(The data Opens)
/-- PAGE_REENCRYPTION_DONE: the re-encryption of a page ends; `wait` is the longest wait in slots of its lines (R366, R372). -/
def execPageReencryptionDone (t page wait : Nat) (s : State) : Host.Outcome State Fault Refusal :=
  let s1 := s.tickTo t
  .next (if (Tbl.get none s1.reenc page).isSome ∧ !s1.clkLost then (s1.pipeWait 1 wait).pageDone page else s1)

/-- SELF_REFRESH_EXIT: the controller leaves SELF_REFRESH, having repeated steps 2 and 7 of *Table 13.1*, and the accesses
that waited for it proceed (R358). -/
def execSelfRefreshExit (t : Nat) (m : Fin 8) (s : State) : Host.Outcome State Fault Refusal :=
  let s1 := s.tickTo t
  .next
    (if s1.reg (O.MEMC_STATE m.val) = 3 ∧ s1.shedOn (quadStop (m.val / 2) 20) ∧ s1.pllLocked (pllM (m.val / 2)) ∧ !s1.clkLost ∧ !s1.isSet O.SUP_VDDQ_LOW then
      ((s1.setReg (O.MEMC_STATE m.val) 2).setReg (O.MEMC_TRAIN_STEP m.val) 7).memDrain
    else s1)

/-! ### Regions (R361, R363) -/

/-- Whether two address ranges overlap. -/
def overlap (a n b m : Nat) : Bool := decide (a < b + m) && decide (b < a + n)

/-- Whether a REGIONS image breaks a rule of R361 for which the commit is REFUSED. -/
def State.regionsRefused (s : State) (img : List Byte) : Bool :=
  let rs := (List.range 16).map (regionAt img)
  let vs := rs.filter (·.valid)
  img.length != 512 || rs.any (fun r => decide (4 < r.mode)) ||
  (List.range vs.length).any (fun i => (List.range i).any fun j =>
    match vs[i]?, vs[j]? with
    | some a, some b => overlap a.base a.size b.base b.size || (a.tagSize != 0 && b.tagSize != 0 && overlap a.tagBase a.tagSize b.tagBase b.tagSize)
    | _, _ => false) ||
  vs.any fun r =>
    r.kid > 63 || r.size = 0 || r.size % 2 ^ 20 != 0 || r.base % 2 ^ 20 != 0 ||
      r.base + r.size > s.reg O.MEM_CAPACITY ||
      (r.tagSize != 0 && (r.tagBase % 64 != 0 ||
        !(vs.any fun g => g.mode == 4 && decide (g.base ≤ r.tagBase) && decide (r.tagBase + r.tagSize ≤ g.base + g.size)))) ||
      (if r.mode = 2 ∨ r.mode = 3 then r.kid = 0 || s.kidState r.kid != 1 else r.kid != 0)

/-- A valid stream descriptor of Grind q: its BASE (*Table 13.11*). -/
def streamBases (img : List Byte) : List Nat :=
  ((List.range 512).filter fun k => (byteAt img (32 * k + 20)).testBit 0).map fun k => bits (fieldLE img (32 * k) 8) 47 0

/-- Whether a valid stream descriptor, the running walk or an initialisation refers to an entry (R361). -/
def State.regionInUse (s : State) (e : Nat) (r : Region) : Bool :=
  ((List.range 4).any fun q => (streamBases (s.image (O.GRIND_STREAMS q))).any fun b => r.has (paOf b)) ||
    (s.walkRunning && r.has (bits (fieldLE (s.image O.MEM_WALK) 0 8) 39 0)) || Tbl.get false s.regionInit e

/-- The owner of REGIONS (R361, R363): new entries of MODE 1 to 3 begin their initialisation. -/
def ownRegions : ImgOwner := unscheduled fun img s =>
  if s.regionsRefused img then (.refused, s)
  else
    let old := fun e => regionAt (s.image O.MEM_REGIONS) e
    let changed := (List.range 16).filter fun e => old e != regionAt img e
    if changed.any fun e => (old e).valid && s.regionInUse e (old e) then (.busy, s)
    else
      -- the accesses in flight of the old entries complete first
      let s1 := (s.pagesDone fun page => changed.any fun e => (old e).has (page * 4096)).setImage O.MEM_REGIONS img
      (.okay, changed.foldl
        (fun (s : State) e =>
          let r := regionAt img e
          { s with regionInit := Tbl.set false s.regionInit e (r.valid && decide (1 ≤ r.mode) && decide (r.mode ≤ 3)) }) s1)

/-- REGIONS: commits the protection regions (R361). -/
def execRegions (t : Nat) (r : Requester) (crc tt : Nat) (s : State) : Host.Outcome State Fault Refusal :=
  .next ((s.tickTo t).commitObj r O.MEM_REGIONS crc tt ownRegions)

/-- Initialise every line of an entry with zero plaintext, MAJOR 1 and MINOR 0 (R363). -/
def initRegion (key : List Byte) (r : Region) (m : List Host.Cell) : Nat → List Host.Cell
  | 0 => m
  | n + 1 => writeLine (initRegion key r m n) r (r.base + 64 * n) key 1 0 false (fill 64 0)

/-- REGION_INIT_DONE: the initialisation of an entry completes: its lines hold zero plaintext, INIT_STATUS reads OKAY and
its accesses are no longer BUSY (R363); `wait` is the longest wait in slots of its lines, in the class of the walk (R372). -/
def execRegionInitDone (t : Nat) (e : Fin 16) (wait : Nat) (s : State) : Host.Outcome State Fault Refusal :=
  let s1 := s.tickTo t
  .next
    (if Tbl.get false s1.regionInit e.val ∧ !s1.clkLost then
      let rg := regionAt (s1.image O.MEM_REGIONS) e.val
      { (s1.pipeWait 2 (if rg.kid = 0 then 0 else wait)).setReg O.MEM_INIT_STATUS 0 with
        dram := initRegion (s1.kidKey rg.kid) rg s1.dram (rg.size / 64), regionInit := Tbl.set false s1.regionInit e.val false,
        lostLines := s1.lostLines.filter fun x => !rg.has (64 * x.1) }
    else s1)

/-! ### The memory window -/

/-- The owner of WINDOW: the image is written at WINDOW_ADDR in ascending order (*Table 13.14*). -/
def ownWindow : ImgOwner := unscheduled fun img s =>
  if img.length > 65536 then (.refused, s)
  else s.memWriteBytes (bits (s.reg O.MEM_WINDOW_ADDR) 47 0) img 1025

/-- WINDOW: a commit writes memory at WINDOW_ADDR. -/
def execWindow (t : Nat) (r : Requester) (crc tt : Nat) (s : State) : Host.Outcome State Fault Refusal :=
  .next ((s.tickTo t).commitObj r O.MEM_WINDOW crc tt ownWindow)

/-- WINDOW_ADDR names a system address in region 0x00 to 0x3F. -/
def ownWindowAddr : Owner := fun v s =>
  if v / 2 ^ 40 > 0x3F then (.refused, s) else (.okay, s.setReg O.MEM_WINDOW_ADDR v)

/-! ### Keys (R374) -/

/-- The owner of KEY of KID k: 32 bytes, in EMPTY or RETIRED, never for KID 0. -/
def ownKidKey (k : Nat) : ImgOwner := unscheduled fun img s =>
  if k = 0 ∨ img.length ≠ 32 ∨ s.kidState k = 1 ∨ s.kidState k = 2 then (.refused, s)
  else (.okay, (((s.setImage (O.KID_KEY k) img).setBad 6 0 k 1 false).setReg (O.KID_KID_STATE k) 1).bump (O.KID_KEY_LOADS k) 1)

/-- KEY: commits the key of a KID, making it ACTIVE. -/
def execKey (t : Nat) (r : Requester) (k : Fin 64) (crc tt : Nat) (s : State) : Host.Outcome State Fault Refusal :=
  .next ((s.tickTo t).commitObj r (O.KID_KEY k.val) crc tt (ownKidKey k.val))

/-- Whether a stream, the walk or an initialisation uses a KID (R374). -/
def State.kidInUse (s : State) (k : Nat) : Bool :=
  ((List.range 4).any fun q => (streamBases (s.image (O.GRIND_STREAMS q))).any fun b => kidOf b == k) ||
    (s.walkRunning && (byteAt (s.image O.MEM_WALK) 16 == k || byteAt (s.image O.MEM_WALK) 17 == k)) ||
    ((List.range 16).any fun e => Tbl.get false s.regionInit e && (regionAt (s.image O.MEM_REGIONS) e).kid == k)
(The data Closes)
Return every record in full, word for word.

/-- PAGE_REENCRYPTION_DONE: the re-encryption of a page ends; `wait` is the longest wait in slots of its lines (R366, R372). -/
def execPageReencryptionDone (t page wait : Nat) (s : State) : Host.Outcome State Fault Refusal :=
  let s1 := s.tickTo t
  .next (if (Tbl.get none s1.reenc page).isSome ∧ !s1.clkLost then (s1.pipeWait 1 wait).pageDone page else s1)

/-- SELF_REFRESH_EXIT: the controller leaves SELF_REFRESH, having repeated steps 2 and 7 of *Table 13.1*, and the accesses
that waited for it proceed (R358). -/
def execSelfRefreshExit (t : Nat) (m : Fin 8) (s : State) : Host.Outcome State Fault Refusal :=
  let s1 := s.tickTo t
  .next
    (if s1.reg (O.MEMC_STATE m.val) = 3 ∧ s1.shedOn (quadStop (m.val / 2) 20) ∧ s1.pllLocked (pllM (m.val / 2)) ∧ !s1.clkLost ∧ !s1.isSet O.SUP_VDDQ_LOW then
      ((s1.setReg (O.MEMC_STATE m.val) 2).setReg (O.MEMC_TRAIN_STEP m.val) 7).memDrain
    else s1)

/-! ### Regions (R361, R363) -/

/-- Whether two address ranges overlap. -/
def overlap (a n b m : Nat) : Bool := decide (a < b + m) && decide (b < a + n)

/-- Whether a REGIONS image breaks a rule of R361 for which the commit is REFUSED. -/
def State.regionsRefused (s : State) (img : List Byte) : Bool :=
  let rs := (List.range 16).map (regionAt img)
  let vs := rs.filter (·.valid)
  img.length != 512 || rs.any (fun r => decide (4 < r.mode)) ||
  (List.range vs.length).any (fun i => (List.range i).any fun j =>
    match vs[i]?, vs[j]? with
    | some a, some b => overlap a.base a.size b.base b.size || (a.tagSize != 0 && b.tagSize != 0 && overlap a.tagBase a.tagSize b.tagBase b.tagSize)
    | _, _ => false) ||
  vs.any fun r =>
    r.kid > 63 || r.size = 0 || r.size % 2 ^ 20 != 0 || r.base % 2 ^ 20 != 0 ||
      r.base + r.size > s.reg O.MEM_CAPACITY ||
      (r.tagSize != 0 && (r.tagBase % 64 != 0 ||
        !(vs.any fun g => g.mode == 4 && decide (g.base ≤ r.tagBase) && decide (r.tagBase + r.tagSize ≤ g.base + g.size)))) ||
      (if r.mode = 2 ∨ r.mode = 3 then r.kid = 0 || s.kidState r.kid != 1 else r.kid != 0)

/-- A valid stream descriptor of Grind q: its BASE (*Table 13.11*). -/
def streamBases (img : List Byte) : List Nat :=
  ((List.range 512).filter fun k => (byteAt img (32 * k + 20)).testBit 0).map fun k => bits (fieldLE img (32 * k) 8) 47 0

/-- Whether a valid stream descriptor, the running walk or an initialisation refers to an entry (R361). -/
def State.regionInUse (s : State) (e : Nat) (r : Region) : Bool :=
  ((List.range 4).any fun q => (streamBases (s.image (O.GRIND_STREAMS q))).any fun b => r.has (paOf b)) ||
    (s.walkRunning && r.has (bits (fieldLE (s.image O.MEM_WALK) 0 8) 39 0)) || Tbl.get false s.regionInit e

/-- The owner of REGIONS (R361, R363): new entries of MODE 1 to 3 begin their initialisation. -/
def ownRegions : ImgOwner := unscheduled fun img s =>
  if s.regionsRefused img then (.refused, s)
  else
    let old := fun e => regionAt (s.image O.MEM_REGIONS) e
    let changed := (List.range 16).filter fun e => old e != regionAt img e
    if changed.any fun e => (old e).valid && s.regionInUse e (old e) then (.busy, s)
    else
      -- the accesses in flight of the old entries complete first
      let s1 := (s.pagesDone fun page => changed.any fun e => (old e).has (page * 4096)).setImage O.MEM_REGIONS img
      (.okay, changed.foldl
        (fun (s : State) e =>
          let r := regionAt img e
          { s with regionInit := Tbl.set false s.regionInit e (r.valid && decide (1 ≤ r.mode) && decide (r.mode ≤ 3)) }) s1)

/-- REGIONS: commits the protection regions (R361). -/
def execRegions (t : Nat) (r : Requester) (crc tt : Nat) (s : State) : Host.Outcome State Fault Refusal :=
  .next ((s.tickTo t).commitObj r O.MEM_REGIONS crc tt ownRegions)

/-- Initialise every line of an entry with zero plaintext, MAJOR 1 and MINOR 0 (R363). -/
def initRegion (key : List Byte) (r : Region) (m : List Host.Cell) : Nat → List Host.Cell
  | 0 => m
  | n + 1 => writeLine (initRegion key r m n) r (r.base + 64 * n) key 1 0 false (fill 64 0)

/-- REGION_INIT_DONE: the initialisation of an entry completes: its lines hold zero plaintext, INIT_STATUS reads OKAY and
its accesses are no longer BUSY (R363); `wait` is the longest wait in slots of its lines, in the class of the walk (R372). -/
def execRegionInitDone (t : Nat) (e : Fin 16) (wait : Nat) (s : State) : Host.Outcome State Fault Refusal :=
  let s1 := s.tickTo t
  .next
    (if Tbl.get false s1.regionInit e.val ∧ !s1.clkLost then
      let rg := regionAt (s1.image O.MEM_REGIONS) e.val
      { (s1.pipeWait 2 (if rg.kid = 0 then 0 else wait)).setReg O.MEM_INIT_STATUS 0 with
        dram := initRegion (s1.kidKey rg.kid) rg s1.dram (rg.size / 64), regionInit := Tbl.set false s1.regionInit e.val false,
        lostLines := s1.lostLines.filter fun x => !rg.has (64 * x.1) }
    else s1)

/-! ### The memory window -/

/-- The owner of WINDOW: the image is written at WINDOW_ADDR in ascending order (*Table 13.14*). -/
def ownWindow : ImgOwner := unscheduled fun img s =>
  if img.length > 65536 then (.refused, s)
  else s.memWriteBytes (bits (s.reg O.MEM_WINDOW_ADDR) 47 0) img 1025

/-- WINDOW: a commit writes memory at WINDOW_ADDR. -/
def execWindow (t : Nat) (r : Requester) (crc tt : Nat) (s : State) : Host.Outcome State Fault Refusal :=
  .next ((s.tickTo t).commitObj r O.MEM_WINDOW crc tt ownWindow)

/-- WINDOW_ADDR names a system address in region 0x00 to 0x3F. -/
def ownWindowAddr : Owner := fun v s =>
  if v / 2 ^ 40 > 0x3F then (.refused, s) else (.okay, s.setReg O.MEM_WINDOW_ADDR v)

/-! ### Keys (R374) -/

/-- The owner of KEY of KID k: 32 bytes, in EMPTY or RETIRED, never for KID 0. -/
def ownKidKey (k : Nat) : ImgOwner := unscheduled fun img s =>
  if k = 0 ∨ img.length ≠ 32 ∨ s.kidState k = 1 ∨ s.kidState k = 2 then (.refused, s)
  else (.okay, (((s.setImage (O.KID_KEY k) img).setBad 6 0 k 1 false).setReg (O.KID_KID_STATE k) 1).bump (O.KID_KEY_LOADS k) 1)

/-- KEY: commits the key of a KID, making it ACTIVE. -/
def execKey (t : Nat) (r : Requester) (k : Fin 64) (crc tt : Nat) (s : State) : Host.Outcome State Fault Refusal :=
  .next ((s.tickTo t).commitObj r (O.KID_KEY k.val) crc tt (ownKidKey k.val))

/-- Whether a stream, the walk or an initialisation uses a KID (R374). -/
def State.kidInUse (s : State) (k : Nat) : Bool :=
  ((List.range 4).any fun q => (streamBases (s.image (O.GRIND_STREAMS q))).any fun b => kidOf b == k) ||
    (s.walkRunning && (byteAt (s.image O.MEM_WALK) 16 == k || byteAt (s.image O.MEM_WALK) 17 == k)) ||
    ((List.range 16).any fun e => Tbl.get false s.regionInit e && (regionAt (s.image O.MEM_REGIONS) e).kid == k)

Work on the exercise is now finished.